To do -
Your answer should be only the lines below from the one with "let s := if on 0" to the one with "clear, and the", repeated exactly, ends included.

Dataset records -
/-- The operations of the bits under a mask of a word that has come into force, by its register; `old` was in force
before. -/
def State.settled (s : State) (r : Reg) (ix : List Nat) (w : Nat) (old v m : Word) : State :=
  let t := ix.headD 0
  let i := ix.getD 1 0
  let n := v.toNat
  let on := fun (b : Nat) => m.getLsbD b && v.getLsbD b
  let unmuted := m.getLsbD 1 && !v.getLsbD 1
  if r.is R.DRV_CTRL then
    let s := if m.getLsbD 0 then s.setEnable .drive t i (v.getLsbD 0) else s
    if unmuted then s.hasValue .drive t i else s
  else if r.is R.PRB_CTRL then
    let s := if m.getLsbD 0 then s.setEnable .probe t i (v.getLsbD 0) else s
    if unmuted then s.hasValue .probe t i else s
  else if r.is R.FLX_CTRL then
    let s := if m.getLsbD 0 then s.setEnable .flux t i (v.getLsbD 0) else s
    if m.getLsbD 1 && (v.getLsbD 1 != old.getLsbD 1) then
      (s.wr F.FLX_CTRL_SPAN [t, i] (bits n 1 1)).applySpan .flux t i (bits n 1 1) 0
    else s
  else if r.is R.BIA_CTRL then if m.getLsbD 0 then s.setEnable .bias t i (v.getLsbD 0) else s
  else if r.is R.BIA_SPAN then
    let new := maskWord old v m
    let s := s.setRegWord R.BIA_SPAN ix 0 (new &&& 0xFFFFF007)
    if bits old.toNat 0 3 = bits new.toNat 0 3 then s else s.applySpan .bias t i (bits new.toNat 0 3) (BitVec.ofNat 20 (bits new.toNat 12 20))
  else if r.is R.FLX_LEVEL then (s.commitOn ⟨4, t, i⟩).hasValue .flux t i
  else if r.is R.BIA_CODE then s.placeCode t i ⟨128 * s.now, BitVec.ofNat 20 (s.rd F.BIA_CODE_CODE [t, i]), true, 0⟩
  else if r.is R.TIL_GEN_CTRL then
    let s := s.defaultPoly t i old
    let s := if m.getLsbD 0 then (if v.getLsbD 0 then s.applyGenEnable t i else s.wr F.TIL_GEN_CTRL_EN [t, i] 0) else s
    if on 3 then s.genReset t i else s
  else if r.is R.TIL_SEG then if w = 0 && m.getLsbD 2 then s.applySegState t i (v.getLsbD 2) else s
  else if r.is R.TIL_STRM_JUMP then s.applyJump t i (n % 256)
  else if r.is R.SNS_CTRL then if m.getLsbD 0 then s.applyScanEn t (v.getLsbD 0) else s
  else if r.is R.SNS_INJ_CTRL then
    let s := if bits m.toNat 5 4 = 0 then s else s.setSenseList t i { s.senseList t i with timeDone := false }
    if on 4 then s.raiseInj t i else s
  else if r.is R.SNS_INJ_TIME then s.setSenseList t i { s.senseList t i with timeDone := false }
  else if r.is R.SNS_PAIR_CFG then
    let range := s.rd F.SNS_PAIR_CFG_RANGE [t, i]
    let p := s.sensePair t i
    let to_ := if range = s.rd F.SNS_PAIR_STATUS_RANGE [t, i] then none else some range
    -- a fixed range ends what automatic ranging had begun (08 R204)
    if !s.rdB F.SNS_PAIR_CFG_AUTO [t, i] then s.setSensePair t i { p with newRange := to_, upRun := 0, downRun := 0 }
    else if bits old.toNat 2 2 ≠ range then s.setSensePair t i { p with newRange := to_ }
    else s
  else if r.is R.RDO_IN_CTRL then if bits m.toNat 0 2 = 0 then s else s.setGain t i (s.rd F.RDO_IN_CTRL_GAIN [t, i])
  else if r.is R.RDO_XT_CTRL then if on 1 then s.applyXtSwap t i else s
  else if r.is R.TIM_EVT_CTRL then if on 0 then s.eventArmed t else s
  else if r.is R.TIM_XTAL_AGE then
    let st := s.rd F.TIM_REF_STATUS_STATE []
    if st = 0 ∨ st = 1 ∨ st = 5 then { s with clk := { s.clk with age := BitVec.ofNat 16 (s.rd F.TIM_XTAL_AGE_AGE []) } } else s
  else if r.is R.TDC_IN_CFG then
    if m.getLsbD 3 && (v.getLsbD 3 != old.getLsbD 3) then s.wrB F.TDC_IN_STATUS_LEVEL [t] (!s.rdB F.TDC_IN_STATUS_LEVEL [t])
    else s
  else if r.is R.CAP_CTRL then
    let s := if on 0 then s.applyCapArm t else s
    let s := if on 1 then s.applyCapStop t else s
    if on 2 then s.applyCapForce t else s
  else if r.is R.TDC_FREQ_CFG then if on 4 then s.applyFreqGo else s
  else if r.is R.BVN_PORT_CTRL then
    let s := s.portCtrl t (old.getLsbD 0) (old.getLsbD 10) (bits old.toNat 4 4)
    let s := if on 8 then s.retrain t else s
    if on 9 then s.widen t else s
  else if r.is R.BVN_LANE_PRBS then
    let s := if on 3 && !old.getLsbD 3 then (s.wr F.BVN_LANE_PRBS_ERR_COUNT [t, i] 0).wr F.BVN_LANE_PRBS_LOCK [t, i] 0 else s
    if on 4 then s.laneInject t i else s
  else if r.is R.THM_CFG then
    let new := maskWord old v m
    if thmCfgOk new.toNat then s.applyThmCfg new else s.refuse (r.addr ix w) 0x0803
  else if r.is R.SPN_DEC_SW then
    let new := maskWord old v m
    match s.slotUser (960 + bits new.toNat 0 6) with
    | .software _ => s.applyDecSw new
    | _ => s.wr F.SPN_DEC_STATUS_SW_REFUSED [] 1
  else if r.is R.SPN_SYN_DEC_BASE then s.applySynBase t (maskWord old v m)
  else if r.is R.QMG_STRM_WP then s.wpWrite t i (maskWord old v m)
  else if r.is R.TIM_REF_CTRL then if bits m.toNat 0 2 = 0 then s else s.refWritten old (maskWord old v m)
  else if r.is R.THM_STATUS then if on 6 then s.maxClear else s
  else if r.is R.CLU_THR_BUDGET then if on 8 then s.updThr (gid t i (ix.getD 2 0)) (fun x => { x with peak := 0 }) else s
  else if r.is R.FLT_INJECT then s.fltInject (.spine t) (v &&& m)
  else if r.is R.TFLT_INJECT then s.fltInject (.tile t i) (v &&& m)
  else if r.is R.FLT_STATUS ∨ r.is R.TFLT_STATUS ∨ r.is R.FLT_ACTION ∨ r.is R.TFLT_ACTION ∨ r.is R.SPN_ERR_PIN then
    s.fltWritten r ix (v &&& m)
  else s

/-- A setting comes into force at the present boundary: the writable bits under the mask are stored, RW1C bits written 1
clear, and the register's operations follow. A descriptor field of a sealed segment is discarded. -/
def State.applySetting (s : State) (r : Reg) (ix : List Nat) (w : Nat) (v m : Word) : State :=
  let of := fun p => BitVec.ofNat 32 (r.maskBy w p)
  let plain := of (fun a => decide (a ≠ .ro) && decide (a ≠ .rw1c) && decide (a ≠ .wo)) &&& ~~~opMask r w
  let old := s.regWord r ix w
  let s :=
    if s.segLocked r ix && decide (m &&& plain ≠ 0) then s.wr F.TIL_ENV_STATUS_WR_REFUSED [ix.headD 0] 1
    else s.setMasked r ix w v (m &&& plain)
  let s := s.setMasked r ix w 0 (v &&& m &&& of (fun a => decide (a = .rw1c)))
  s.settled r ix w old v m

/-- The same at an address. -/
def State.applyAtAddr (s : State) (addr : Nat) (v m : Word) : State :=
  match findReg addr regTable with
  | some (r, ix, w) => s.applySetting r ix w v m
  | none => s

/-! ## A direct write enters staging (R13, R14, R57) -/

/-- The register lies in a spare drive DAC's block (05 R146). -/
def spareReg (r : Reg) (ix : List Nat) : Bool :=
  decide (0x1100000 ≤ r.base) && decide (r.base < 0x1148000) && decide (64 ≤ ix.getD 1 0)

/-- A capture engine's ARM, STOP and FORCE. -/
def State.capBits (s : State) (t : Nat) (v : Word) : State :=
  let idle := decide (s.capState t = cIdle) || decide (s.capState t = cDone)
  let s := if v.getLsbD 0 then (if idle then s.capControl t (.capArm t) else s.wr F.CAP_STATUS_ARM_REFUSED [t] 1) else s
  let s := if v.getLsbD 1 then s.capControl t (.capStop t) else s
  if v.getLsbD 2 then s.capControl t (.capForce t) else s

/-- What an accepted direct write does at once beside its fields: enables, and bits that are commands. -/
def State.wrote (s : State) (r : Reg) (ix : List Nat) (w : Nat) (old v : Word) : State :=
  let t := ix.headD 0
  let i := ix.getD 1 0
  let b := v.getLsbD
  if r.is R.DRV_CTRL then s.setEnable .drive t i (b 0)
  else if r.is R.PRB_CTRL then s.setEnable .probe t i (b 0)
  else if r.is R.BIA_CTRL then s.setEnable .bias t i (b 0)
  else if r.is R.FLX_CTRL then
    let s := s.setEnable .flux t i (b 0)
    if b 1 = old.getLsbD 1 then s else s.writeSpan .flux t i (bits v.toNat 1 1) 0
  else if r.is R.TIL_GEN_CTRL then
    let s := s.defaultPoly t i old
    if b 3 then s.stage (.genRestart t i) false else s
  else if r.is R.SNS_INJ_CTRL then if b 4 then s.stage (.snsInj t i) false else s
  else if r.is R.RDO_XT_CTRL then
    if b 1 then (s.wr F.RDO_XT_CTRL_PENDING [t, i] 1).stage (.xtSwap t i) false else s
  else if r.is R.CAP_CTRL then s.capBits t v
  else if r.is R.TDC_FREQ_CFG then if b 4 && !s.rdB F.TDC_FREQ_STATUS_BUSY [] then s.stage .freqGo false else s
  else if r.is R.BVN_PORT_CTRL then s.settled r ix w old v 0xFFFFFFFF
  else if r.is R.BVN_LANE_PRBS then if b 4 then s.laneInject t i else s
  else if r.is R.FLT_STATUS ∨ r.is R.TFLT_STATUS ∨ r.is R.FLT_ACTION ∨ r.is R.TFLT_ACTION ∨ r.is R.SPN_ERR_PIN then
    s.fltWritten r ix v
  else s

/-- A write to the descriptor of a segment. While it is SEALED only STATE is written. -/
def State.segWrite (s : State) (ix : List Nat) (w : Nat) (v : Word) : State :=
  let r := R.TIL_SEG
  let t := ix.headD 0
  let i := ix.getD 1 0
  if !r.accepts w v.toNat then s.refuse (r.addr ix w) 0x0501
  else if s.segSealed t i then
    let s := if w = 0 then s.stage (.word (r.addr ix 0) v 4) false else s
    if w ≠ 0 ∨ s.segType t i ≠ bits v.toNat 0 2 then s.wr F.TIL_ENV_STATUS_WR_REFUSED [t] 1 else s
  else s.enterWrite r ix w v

Solution -
    let s := if on 0 then s.applyCapArm t else s
    let s := if on 1 then s.applyCapStop t else s
    if on 2 then s.applyCapForce t else s
  else if r.is R.TDC_FREQ_CFG then if on 4 then s.applyFreqGo else s
  else if r.is R.BVN_PORT_CTRL then
    let s := s.portCtrl t (old.getLsbD 0) (old.getLsbD 10) (bits old.toNat 4 4)
    let s := if on 8 then s.retrain t else s
    if on 9 then s.widen t else s
  else if r.is R.BVN_LANE_PRBS then
    let s := if on 3 && !old.getLsbD 3 then (s.wr F.BVN_LANE_PRBS_ERR_COUNT [t, i] 0).wr F.BVN_LANE_PRBS_LOCK [t, i] 0 else s
    if on 4 then s.laneInject t i else s
  else if r.is R.THM_CFG then
    let new := maskWord old v m
    if thmCfgOk new.toNat then s.applyThmCfg new else s.refuse (r.addr ix w) 0x0803
  else if r.is R.SPN_DEC_SW then
    let new := maskWord old v m
    match s.slotUser (960 + bits new.toNat 0 6) with
    | .software _ => s.applyDecSw new
    | _ => s.wr F.SPN_DEC_STATUS_SW_REFUSED [] 1
  else if r.is R.SPN_SYN_DEC_BASE then s.applySynBase t (maskWord old v m)
  else if r.is R.QMG_STRM_WP then s.wpWrite t i (maskWord old v m)
  else if r.is R.TIM_REF_CTRL then if bits m.toNat 0 2 = 0 then s else s.refWritten old (maskWord old v m)
  else if r.is R.THM_STATUS then if on 6 then s.maxClear else s
  else if r.is R.CLU_THR_BUDGET then if on 8 then s.updThr (gid t i (ix.getD 2 0)) (fun x => { x with peak := 0 }) else s
  else if r.is R.FLT_INJECT then s.fltInject (.spine t) (v &&& m)
  else if r.is R.TFLT_INJECT then s.fltInject (.tile t i) (v &&& m)
  else if r.is R.FLT_STATUS ∨ r.is R.TFLT_STATUS ∨ r.is R.FLT_ACTION ∨ r.is R.TFLT_ACTION ∨ r.is R.SPN_ERR_PIN then
    s.fltWritten r ix (v &&& m)
  else s

/-- A setting comes into force at the present boundary: the writable bits under the mask are stored, RW1C bits written 1
clear, and the register's operations follow. A descriptor field of a sealed segment is discarded. -/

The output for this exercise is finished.